“When I start [painting] I don’t know what’s going to happen…. When you’re dancing, you don’t stop to think: now I’ll take a step…you allow it to flow.”
S otheby’s is honored to present a selection of exceptional works by groundbreaking female artists working in the mid-twentieth-century. Spanning from the East End of Long Island to downtown Manhattan, this booming artistic scene became the center of the international art world during one of the most transformative eras in art history. Revolutionary Gestures: Works from a Private Southampton Collection, highlights the brilliant and diverse contributions that these women made to Abstract Expressionism – the first modern art movement in the United States – and includes fresh-to-market examples by artists including Elaine de Kooning, Grace Hartigan, Hedda Sterne, Michael (Corinne) West as well as Dorothy Dehner. Until recently, these artists’ major contributions to the Abstract Expressionist movement, and their visibility and involvement in the New York art scene during the 1940s and 1950s, had largely been overlooked. Despite not receiving the same critical attention as that of their male counterparts, the artistic and intellectual contributions to the Abstract Expressionist movement, which flourished in New York in the period following World War II, are widely recognized today as essential to the radical development of twentieth-century art in the United States.

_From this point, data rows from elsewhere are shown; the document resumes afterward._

/-- Settles O17: a sprite of no rows covers no pixel. -/
theorem drawOfNoRows : Obligations.DrawOfNoRows := by
  intro s x y
  have hnone : ∀ r c, ¬ s.SpriteCovers x y 0x0#4 r c := fun _ _ ⟨r, _, hr, _⟩ => r.not_lt_zero hr
  obtain ⟨t, he, _, _, hclear, hdraws, hevents, hpc, hframe⟩ := (drawSprite s x y 0x0#4).2.1 fun k hk =>
    absurd hk k.not_lt_zero
  have hframe : OnlyChanges (fun p => p = .reg 0xF#4 ∨ p = .draws ∨ p = .events ∨ p = .pc) s t :=
    hframe.mono fun _ hp => hp.resolve_left fun ⟨r, c, _, hcov⟩ => hnone r c hcov
  have hfb : t.fb = s.fb := frame_ext fun r c => hframe (.pixel r c) (by simp)
  exact ⟨t, he, hfb, hclear fun r c h => absurd h (hnone r c), hdraws, hfb ▸ hevents, hpc, hframe⟩

/-- What a sprite covers is a matter of memory, I, Vx and Vy alone. -/
theorem spriteCovers_congr {s t : State} {x y : Nibble} (n : Nibble) (hmem : ∀ a, t.mem.read a = s.mem.read a)
    (hi : t.i = s.i) (hx : t.reg x = s.reg x) (hy : t.reg y = s.reg y) :
    t.SpriteCovers x y n = s.SpriteCovers x y n := by
  unfold State.SpriteCovers
  simp only [hmem, hi, hx, hy]

/-- Settles O18: the second draw covers the same pixels, and it meets a set one exactly where the first turned one
on. -/
theorem drawTwiceRestoresScreen : Obligations.DrawTwiceRestoresScreen := by
  intro s t x y n hin he hx hy
  obtain ⟨_, he', hflip, _, _, hdraws, _, _, hframe⟩ := (drawSprite s x y n).2.1 hin
  cases he.symm.trans he'
  have hi : t.i = s.i := hframe .i (by simp)
  have hcov := spriteCovers_congr n (fun a => hframe (.byte a) (by simp)) hi hx hy
  obtain ⟨u, hu, hflip', hset, hclear, hdraws', _, _, hframe'⟩ := (drawSprite t x y n).2.1 (hi ▸ hin)
  rw [hcov] at hflip' hset hclear hframe'
  have hkept : ∀ r c, ¬ s.SpriteCovers x y n r c → t.fb.pixel r c = s.fb.pixel r c := fun r c h =>
    hframe (.pixel r c) (by simpa using h)
  have hkept' : ∀ r c, ¬ s.SpriteCovers x y n r c → u.fb.pixel r c = t.fb.pixel r c := fun r c h =>
    hframe' (.pixel r c) (by simpa using h)
  refine ⟨u, hu, frame_ext fun r c => ?_, by rw [hdraws', hdraws], ?_, fun hnew => hclear fun r c h => ?_⟩
  · by_cases h : s.SpriteCovers x y n r c
    · rw [hflip' r c h, hflip r c h, Bool.not_not]
    · rw [hkept' r c h, hkept r c h]
  · rintro ⟨r, c, hoff, hon⟩
    have h : s.SpriteCovers x y n r c := by
      by_contra h
      simp [hkept r c h, hoff] at hon
    exact hset ⟨r, c, h, hon⟩
  · cases hs : s.fb.pixel r c with
    | true => rw [hflip r c h, hs, Bool.not_true]
    | false => exact hnew r c hs

/-- Settles O15: the frame is that of every completing instruction, and the black screen has no set pixel. -/
theorem clearScreen : Obligations.ClearScreen := by
  refine ⟨rfl, fun s => ?_⟩
  obtain ⟨t, he, hframe⟩ := exec_completes_onlyChanges (i := .cls) (s := s) id
  cases he
  simp only [MayWrite, or_assoc] at hframe
  exact ⟨_, rfl, pixel_black, rfl, rfl, rfl, hframe⟩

Revolutionary Gestures: Works from a Private Southampton Collection Highlights to be sold in the 18 May 2022 Modern Day Sale
In her illuminating book Ninth Street Women: Lee Krasner, Elaine de Kooning, Grace Hartigan, Joan Mitchell, and Helen Frankenthaler: Five Painters and the Movement That Changed Modern Art (2018), writer Mary Gabriel provides an in-depth study of the unique techniques, experiences and legacies of the women who exhibited alongside their male colleagues in the groundbreaking Ninth Street Show, which opened in Greenwich Village in May 1951. This historic display of seventy-two artists, which included central figures to the Abstract Expressionist movement such as Franz Kline, Robert Motherwell and Philip Guston, was an unprecedented event in the history of art in the United States. As legendary gallerist Leo Castelli later recalled, “We considered this almost as the first Salon des Independents; this is what I called it as a matter of fact…. I thought that never before anything of this kind had occurred in America” (Oral history interview with Leo Castelli, July 1969, AAA-SI). Thrilling examples of the unique artistic visions of the Ninth Street Women are brilliantly demonstrated in Elaine de Kooning’s Standing Bull and Grace Hartigan’s Fantasy Study, two highlights from this collection that display an ingenuity and raw, expressive mark making constant throughout both artist’s highly original oeuvres. Coming to market nearly seven decades after the Ninth Street Show, these works remain as groundbreaking as they were considered when these remarkable women were fighting their way onto the gallery walls alongside their male counterparts.
Headlining the collection is New York VII, a brilliant example of pioneering artist Hedda Sterne’s mature style and unique contribution to the aesthetics of Abstract Expressionism. Created using aerosol spray paint – a new product in hardware stores at the time – to echo the motion and speed of the city, New York VII, a painting from one of Sterne’s most recognized series titled Roads, suggesting a fascination with New York’s highways, as well as a mature style informed by her personal environment. Spray-paint canvases from this widely recognized body of work, as well as Sterne’s New York series, which she painted simultaneously, were acquired early on by such key modernist collections as the Museum of Modern Art and the Whitney Museum of American Art. Other highlights from the collection include works by Michael (Corrine) West and Dorothy Dehner, whose direct gestural styles, as well as their proximity to the Ninth Street Women, encouraged critics to place them among the so-called “Second Generation” Abstract Expressionists, emerging in the early 1950s, only to become some of the most celebrated artists of the decade.